E5 models are designed to work with explicit text prefixes.

For document embeddings:

passage: your document text

For query embeddings:

query: your search query

This project automatically adds these prefixes depending on the selected mode.

Project Structure

.
├── LICENSE.txt
├── README.md
├── README_ja.md
├── docker
│   ├── Dockerfile
│   └── README.md
├── examples
│   ├── index.html
│   ├── nlp4j-embedding-local-e5-bench-example_input_ja_1.txt
│   ├── nlp4j-embedding-local-e5-bench.py
│   ├── nlp4j-embedding-local-openai.py
│   ├── test2.txt
│   ├── test3.txt
│   └── test_json.txt
├── pyproject.toml
├── requirements.txt
└── src
    └── nlp4j_embedding
        ├── __init__.py
        ├── e5_model.py
        ├── local_e5.py
        ├── request_handler.py
        └── server_e5.py

Installation

Install from source

git clone https://github.com/oyahiroki/nlp4j-llm-embeddings-e5.git
cd nlp4j-llm-embeddings-e5
pip install .

For development:

pip install -e .

Install dependencies manually

pip install -r requirements.txt

If you want to use GPU acceleration, please install a PyTorch build suitable for your CUDA environment.

Commands

After installation, the following commands are available:

nlp4j-embedding-local-e5
nlp4j-embedding-server-e5

Local JSONL Embedding

The local command reads a JSONL file, embeds text from a specified attribute, and writes a new JSONL file with an embedding vector added.

Basic usage

nlp4j-embedding-local-e5 input.jsonl output.jsonl

By default, it reads text from the text attribute and writes the vector to the vector attribute.

Input example:

{"id": "1", "text": "Kyoto is a city in Japan."}
{"id": "2", "text": "Tokyo is the capital of Japan."}

Output example:

{"id": "1", "text": "Kyoto is a city in Japan.", "vector": [0.0123, -0.0456, ...]}
{"id": "2", "text": "Tokyo is the capital of Japan.", "vector": [0.0234, -0.0567, ...]}

Specify input and output attributes

nlp4j-embedding-local-e5 input.jsonl output.jsonl \
  --text-attr body \
  --vector-attr embedding

Specify E5 text type

For document embeddings, use passage:

nlp4j-embedding-local-e5 input.jsonl output.jsonl \
  --text-type passage

For query embeddings, use query:

nlp4j-embedding-local-e5 queries.jsonl queries_with_vectors.jsonl \
  --text-type query

To disable automatic E5 prefixing:

nlp4j-embedding-local-e5 input.jsonl output.jsonl \
  --text-type none

Batch size

nlp4j-embedding-local-e5 input.jsonl output.jsonl \
  --batch-size 32

Token length

nlp4j-embedding-local-e5 input.jsonl output.jsonl \
  --max-length 512

Token count warning

nlp4j-embedding-local-e5 input.jsonl output.jsonl \
  --check-token-count

If the token count exceeds --max-length, a warning is printed.

Verbose mode

nlp4j-embedding-local-e5 input.jsonl output.jsonl \
  --verbose

HTTP Embedding Server

Start the server:

nlp4j-embedding-server-e5

The default host is 127.0.0.1 and the default port is 8888.

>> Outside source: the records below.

/-! ### updHc -/

@[simp] theorem updHc_regs (b : Block) (c : Nat) (f : HepCore → HepCore) : (b.updHc c f).regs = b.regs := rfl
@[simp] theorem updHc_mem (b : Block) (c : Nat) (f : HepCore → HepCore) : (b.updHc c f).mem = b.mem := rfl
@[simp] theorem updHc_badEcc (b : Block) (c : Nat) (f : HepCore → HepCore) : (b.updHc c f).badEcc = b.badEcc := rfl
@[simp] theorem updHc_pw (b : Block) (c : Nat) (f : HepCore → HepCore) : (b.updHc c f).pw = b.pw := rfl
@[simp] theorem updHc_chan (b : Block) (c : Nat) (f : HepCore → HepCore) : (b.updHc c f).chan = b.chan := rfl
@[simp] theorem updHc_fb (b : Block) (c : Nat) (f : HepCore → HepCore) : (b.updHc c f).fb = b.fb := rfl
@[simp] theorem updHc_dieq (b : Block) (c : Nat) (f : HepCore → HepCore) : (b.updHc c f).dieq = b.dieq := rfl
@[simp] theorem updHc_vlv (b : Block) (c : Nat) (f : HepCore → HepCore) : (b.updHc c f).vlv = b.vlv := rfl
@[simp] theorem updHc_lmp (b : Block) (c : Nat) (f : HepCore → HepCore) : (b.updHc c f).lmp = b.lmp := rfl
@[simp] theorem updHc_px (b : Block) (c : Nat) (f : HepCore → HepCore) : (b.updHc c f).px = b.px := rfl
@[simp] theorem updHc_dio (b : Block) (c : Nat) (f : HepCore → HepCore) : (b.updHc c f).dio = b.dio := rfl
@[simp] theorem updHc_net (b : Block) (c : Nat) (f : HepCore → HepCore) : (b.updHc c f).net = b.net := rfl
@[simp] theorem updHc_ciph (b : Block) (c : Nat) (f : HepCore → HepCore) : (b.updHc c f).ciph = b.ciph := rfl
@[simp] theorem updHc_acs (b : Block) (c : Nat) (f : HepCore → HepCore) : (b.updHc c f).acs = b.acs := rfl
@[simp] theorem updHc_flash (b : Block) (c : Nat) (f : HepCore → HepCore) : (b.updHc c f).flash = b.flash := rfl
@[simp] theorem updHc_boot (b : Block) (c : Nat) (f : HepCore → HepCore) : (b.updHc c f).boot = b.boot := rfl
@[simp] theorem updHc_pair (b : Block) (c : Nat) (f : HepCore → HepCore) : (b.updHc c f).pair = b.pair := rfl
@[simp] theorem updHc_gauge (b : Block) (c : Nat) (f : HepCore → HepCore) : (b.updHc c f).gauge = b.gauge := rfl
@[simp] theorem updHc_chn (b : Block) (c : Nat) (f : HepCore → HepCore) : (b.updHc c f).chn = b.chn := rfl
@[simp] theorem updHc_weir (b : Block) (c : Nat) (f : HepCore → HepCore) : (b.updHc c f).weir = b.weir := rfl
@[simp] theorem updHc_hq (b : Block) (c : Nat) (f : HepCore → HepCore) : (b.updHc c f).hq = b.hq := rfl
@[simp] theorem updHc_catchm (b : Block) (c : Nat) (f : HepCore → HepCore) : (b.updHc c f).catchm = b.catchm := rfl
@[simp] theorem updHc_out (b : Block) (c : Nat) (f : HepCore → HepCore) : (b.updHc c f).out = b.out := rfl
@[simp] theorem updHc_free (b : Block) (c : Nat) (f : HepCore → HepCore) : (b.updHc c f).free = b.free := rfl
@[simp] theorem updHc_rd (b : Block) (c : Nat) (f : HepCore → HepCore) (r : Reg) (i : Nat) : (b.updHc c f).rd r i = b.rd r i := rfl
@[simp] theorem updHc_getF (b : Block) (c : Nat) (f : HepCore → HepCore) (g : RegField) (i : Nat) : (b.updHc c f).getF g i = b.getF g i := rfl
@[simp] theorem updHc_flag (b : Block) (c : Nat) (f : HepCore → HepCore) (g : RegField) (i : Nat) : (b.updHc c f).flag g i = b.flag g i := rfl
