theorem wit_AccessTimes_14 : ∃ (s : State) (x : LineSeen), s.blk.Ready ∧ s.blk.pg 9 = true ∧ bit (s.blk.getF
    F.ACS_LF_LFMASK 0) x.k = true ∧ (2 * x.ua < Tab.get 0 s.blk.acs.lfRef x.k ∨ 3 * Tab.get 0 s.blk.acs.lfRef x.k <
    2 * x.ua) :=
  ⟨{ blk := tb295 }, (⟨3, 400⟩ : LineSeen), tb295_ready, by decide +kernel⟩

theorem wit_AccessTimes_15 : ∃ (s : State) (x : LineSeen), s.blk.Ready ∧ s.blk.pg 9 = true ∧ bit s.blk.acs.unbias 6
    = false ∧ (x.ua < 2000 ∨ 80000 < x.ua) :=
  ⟨{ blk := bench }, (⟨0, 1000⟩ : LineSeen), bench_ready, by decide +kernel⟩

theorem wit_AccessTimes_16 : ∃ (s : State) (x : LineSeen), s.blk.Ready ∧ s.blk.pg 9 = true ∧ 2000 ≤ x.ua ∧ x.ua ≤
    80000 :=
  ⟨{ blk := bench }, (⟨3, 2000⟩ : LineSeen), bench_ready, by decide +kernel⟩

def tb296 : Block :=
  ({ ((((({ bench with ciph := { bench.ciph with test := [(2, 1), (3, 1)] } } : Block).setF F.CIPH_CFG_EN 0 1).setF F.KEY_RKSTAT_RKVALID 0 15).setF F.CIPH_RNG_RSTATE 0 1).setF F.BOOT_STAT_PHASE 0 2) with boot := { bench.boot with slots := List.replicate 8 (List.replicate 48 7), stmt := List.replicate 248 3 } }
    : Block)
theorem tb296_ready : tb296.Ready :=
  (ready_congr (b := ((((({ bench with ciph := { bench.ciph with test := [(2, 1), (3, 1)] } } : Block).setF
    F.CIPH_CFG_EN 0 1).setF F.KEY_RKSTAT_RKVALID 0 15).setF F.CIPH_RNG_RSTATE 0 1).setF F.BOOT_STAT_PHASE 0 2))
    (ready_setF _ F.BOOT_STAT_PHASE 0 2 (by decide) (ready_setF _ F.CIPH_RNG_RSTATE 0 1 (by decide) (ready_setF _
    F.KEY_RKSTAT_RKVALID 0 15 (by decide) (ready_setF _ F.CIPH_CFG_EN 0 1 (by decide) (ready_congr (b := bench)
    bench_ready rfl rfl rfl))))) rfl rfl rfl)

theorem wit_BootDescriptors_0 : ∃ (s : State) (d : Desc), s.blk.Ready ∧ s.blk.Executes d ∧ s.blk.Single d ∧ d.ok
    0xB0 568 65536 (List.replicate 8 0xFFFFFFFF) = true ∧ s.blk.getF F.BOOT_STAT_PHASE 0 = 2 ∧ s.blk.canSign = true
    ∧ s.blk.boot.slots.flatten.length = 384 :=
  ⟨{ blk := tb296 }, (({ src := .node 1 2, dws := [0xB0, 0, 0x100, 0, 568, 1, 2, 3, 4, 5, 6, 7, 8], payload := [] })
    : Desc), tb296_ready, by decide +kernel⟩

theorem wit_BootDescriptors_1 : ∃ (s : State) (d : Desc), s.blk.Ready ∧ s.blk.Executes d ∧ s.blk.Single d ∧ d.ok
    0xB1 1784 65536 [] = true ∧ s.blk.getF F.BOOT_STAT_PHASE 0 = 2 ∧ s.blk.boot.stmt.length = 248 :=
  ⟨{ blk := tb296 }, (({ src := .node 1 2, dws := [0xB1, 0, 0x100, 0, 1784], payload := [] }) : Desc), tb296_ready,
    by decide +kernel⟩

theorem wit_BootDescriptors_2 : ∃ (s : State) (d : Desc), s.blk.Ready ∧ s.blk.Executes d ∧ s.blk.Single d ∧ d.ok
    0xB2 512 512 [] = true ∧ d.payload.length = 512 ∧ s.blk.boot.sess = none ∧ s.blk.getF F.UPD_STAT_STATE 0 < 2 :=
  ⟨{ blk := bench }, (({ src := .node 1 2, dws := [0xB2, 0, 0x100, 0, 512], payload := (List.replicate 512 0) }) :
    Desc), bench_ready, by decide +kernel⟩

def tb297 : Block :=
  ({ ((((((bench.setF F.UPD_GUARD_SPEED 0 0).setF F.UPD_CFG_SPDSRC 0 0).setF F.UPD_CFG_PBSRC 0 1).setF F.UPD_GUARD_PARK 0 1).setF F.ACS_STAT_OWNLOCK 0 0).wr R.UPD_RCVD 0 (0)) with boot := { bench.boot with spdOk := true, parkOk := true, sess := (some { owner := some (.node 1 2), comp := 3 }) }, flash := { bench.flash with copy := [(11, { header := (List.replicate 20 0 ++ [64] ++ List.replicate 491 0), body := [] })], staged := 8 } }
    : Block)
theorem tb297_ready : tb297.Ready :=
  (ready_congr (b := ((((((bench.setF F.UPD_GUARD_SPEED 0 0).setF F.UPD_CFG_SPDSRC 0 0).setF F.UPD_CFG_PBSRC 0
    1).setF F.UPD_GUARD_PARK 0 1).setF F.ACS_STAT_OWNLOCK 0 0).wr R.UPD_RCVD 0 (0))) (ready_wr _ R.UPD_RCVD 0 (0)
    (by decide) (ready_setF _ F.ACS_STAT_OWNLOCK 0 0 (by decide) (ready_setF _ F.UPD_GUARD_PARK 0 1 (by decide)
    (ready_setF _ F.UPD_CFG_PBSRC 0 1 (by decide) (ready_setF _ F.UPD_CFG_SPDSRC 0 0 (by decide) (ready_setF _
    F.UPD_GUARD_SPEED 0 0 (by decide) bench_ready)))))) rfl rfl rfl)

theorem wit_BootDescriptors_3 : ∃ (s : State) (d : Desc) (s0 : UpdSess), s.blk.Ready ∧ s.blk.Executes d ∧
    s.blk.Single d ∧ d.ok 0xB3 64 65536 [0xFFFFFFFF] = true ∧ d.len % 64 = 0 ∧ s.blk.boot.sess = some s0 ∧ s0.owner
    = some d.src ∧ d.dw 5 = s.blk.rd R.UPD_RCVD 0 ∧ s.blk.rd R.UPD_RCVD 0 + d.len ≤ hLength (s.blk.copyOf (1 -
    s.blk.activeBank s0.comp) s0.comp).header ∧ hLength (s.blk.copyOf (1 - s.blk.activeBank s0.comp) s0.comp).header
    < 2 ^ 32 ∧ s.blk.guardCause = 0 :=
  ⟨{ blk := tb297 }, (({ src := .node 1 2, dws := [0xB3, 0, 0x100, 0, 64], payload := List.replicate 64 9 }) :
    Desc), (({ owner := some (.node 1 2), comp := 3 }) : UpdSess), tb297_ready, by decide +kernel⟩

def tb298 : Block :=
  ({ (((((((bench.setF F.UPD_GUARD_SPEED 0 0).setF F.UPD_CFG_SPDSRC 0 0).setF F.UPD_CFG_PBSRC 0 1).setF F.UPD_GUARD_PARK 0 1).setF F.ACS_STAT_OWNLOCK 0 0).setF F.ACS_STAT_OWNLOCK 0 1).wr R.UPD_RCVD 0 (0)) with boot := { bench.boot with spdOk := true, parkOk := true, sess := (some { owner := some (.node 1 2), comp := 3 }) }, flash := { bench.flash with copy := [(11, { header := (List.replicate 20 0 ++ [64] ++ List.replicate 491 0), body := [] })], staged := 8 } }
    : Block)
theorem tb298_ready : tb298.Ready :=
  (ready_congr (b := (((((((bench.setF F.UPD_GUARD_SPEED 0 0).setF F.UPD_CFG_SPDSRC 0 0).setF F.UPD_CFG_PBSRC 0
    1).setF F.UPD_GUARD_PARK 0 1).setF F.ACS_STAT_OWNLOCK 0 0).setF F.ACS_STAT_OWNLOCK 0 1).wr R.UPD_RCVD 0 (0)))
    (ready_wr _ R.UPD_RCVD 0 (0) (by decide) (ready_setF _ F.ACS_STAT_OWNLOCK 0 1 (by decide) (ready_setF _
    F.ACS_STAT_OWNLOCK 0 0 (by decide) (ready_setF _ F.UPD_GUARD_PARK 0 1 (by decide) (ready_setF _ F.UPD_CFG_PBSRC
    0 1 (by decide) (ready_setF _ F.UPD_CFG_SPDSRC 0 0 (by decide) (ready_setF _ F.UPD_GUARD_SPEED 0 0 (by decide)
    bench_ready))))))) rfl rfl rfl)

theorem wit_BootDescriptors_4 : ∃ (s : State) (d : Desc) (s0 : UpdSess), s.blk.Ready ∧ s.blk.Executes d ∧
    s.blk.Single d ∧ d.ok 0xB3 64 65536 [0xFFFFFFFF] = true ∧ d.len % 64 = 0 ∧ s.blk.boot.sess = some s0 ∧ s0.owner
    = some d.src ∧ d.dw 5 = s.blk.rd R.UPD_RCVD 0 ∧ s.blk.rd R.UPD_RCVD 0 + d.len ≤ hLength (s.blk.copyOf (1 -
    s.blk.activeBank s0.comp) s0.comp).header ∧ s.blk.guardCause ≠ 0 :=
  ⟨{ blk := tb298 }, (({ src := .node 1 2, dws := [0xB3, 0, 0x100, 0, 64], payload := List.replicate 64 9 }) :
    Desc), (({ owner := some (.node 1 2), comp := 3 }) : UpdSess), tb298_ready, by decide +kernel⟩

def tb299 : Block :=
  ({ (bench.wr R.UPD_RCVD 0 (64)) with boot := { bench.boot with spdOk := true, parkOk := true, sess := (some { owner := some (.node 1 2), comp := 3 }) }, flash := { bench.flash with copy := [(11, { header := ((List.replicate 20 0 ++ [64] ++ List.replicate 491 0).take 0x110 ++ bytesOf (sha384 (List.replicate 64 9)) ++ List.replicate 192 0), body := List.replicate 64 9 })], staged := 8 } }
    : Block)
theorem tb299_ready : tb299.Ready :=
  (ready_congr (b := (bench.wr R.UPD_RCVD 0 (64))) (ready_wr _ R.UPD_RCVD 0 (64) (by decide) bench_ready) rfl rfl
    rfl)

theorem wit_BootDescriptors_5 : ∃ (s : State) (d : Desc) (s0 : UpdSess), s.blk.Ready ∧ s.blk.Executes d ∧
    s.blk.Single d ∧ d.ok 0xB4 0 0 [] = true ∧ s.blk.boot.sess = some s0 ∧ s0.owner = some d.src ∧ hLength
    (s.blk.copyOf (1 - s.blk.activeBank s0.comp) s0.comp).header ≤ s.blk.rd R.UPD_RCVD 0 ∧ 1 ≤ s0.comp ∧ s0.comp ≤ 7
    :=
  ⟨{ blk := tb299 }, (({ src := .node 1 2, dws := [0xB4, 0, 0, 0, 0], payload := [] }) : Desc),
    (({ owner := some (.node 1 2), comp := 3 }) : UpdSess), tb299_ready, by decide +kernel⟩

nlp4j-embedding-server-e5 --host 127.0.0.1 --port 8888

By default, the model is loaded and warmed up at server startup.

To skip warmup:

nlp4j-embedding-server-e5 --no-warmup

HTTP API

The server provides the following endpoints:

/embeddings
/semantic_search
/cos_sim

/embeddings

Generate an embedding for a single text.

This endpoint is intended for document embeddings and uses the E5 passage: prefix internally.

GET

curl "http://127.0.0.1:8888/embeddings?text=This%20is%20a%20test."

POST

curl -X POST \
  -H "Content-Type: application/json" \
  -d '{"text":"This is a test."}' \
  http://127.0.0.1:8888/embeddings

Response example

{
  "message": "ok",
  "time": "2026-06-20T12:00:00",
  "text": "This is a test.",
  "embeddings": [0.0123, -0.0456, 0.0789]
}

Token count check

curl "http://127.0.0.1:8888/embeddings?text=This%20is%20a%20test.&checktokencount=true"

/semantic_search

Run semantic search between a query and one or more candidate texts.

The query is encoded with the E5 query: prefix. The candidate texts are encoded with the E5 passage: prefix.

GET

The GET API supports one query text and one candidate text.

curl "http://127.0.0.1:8888/semantic_search?text1=This%20is%20a%20test.&text2=This%20is%20an%20exam."

POST

The POST API supports multiple candidate texts.

curl -X POST \
  -H "Content-Type: application/json" \
  -d '{"text":"Japanese NLP","texts":["GiNZA is a Japanese NLP library.","This document is about image processing."]}' \
  http://127.0.0.1:8888/semantic_search

Response example

{
  "message": "ok",
  "time": "2026-06-20T12:00:00",
  "text": "Japanese NLP",
  "r": [
    {
      "corpus_id": 0,
      "score": 0.8234
    },
    {
      "corpus_id": 1,
      "score": 0.3123
    }
  ]
}

/cos_sim

Calculate cosine similarity between two texts.

This endpoint currently uses no automatic E5 prefix by default. It is intended as a simple compatibility endpoint for comparing two raw texts.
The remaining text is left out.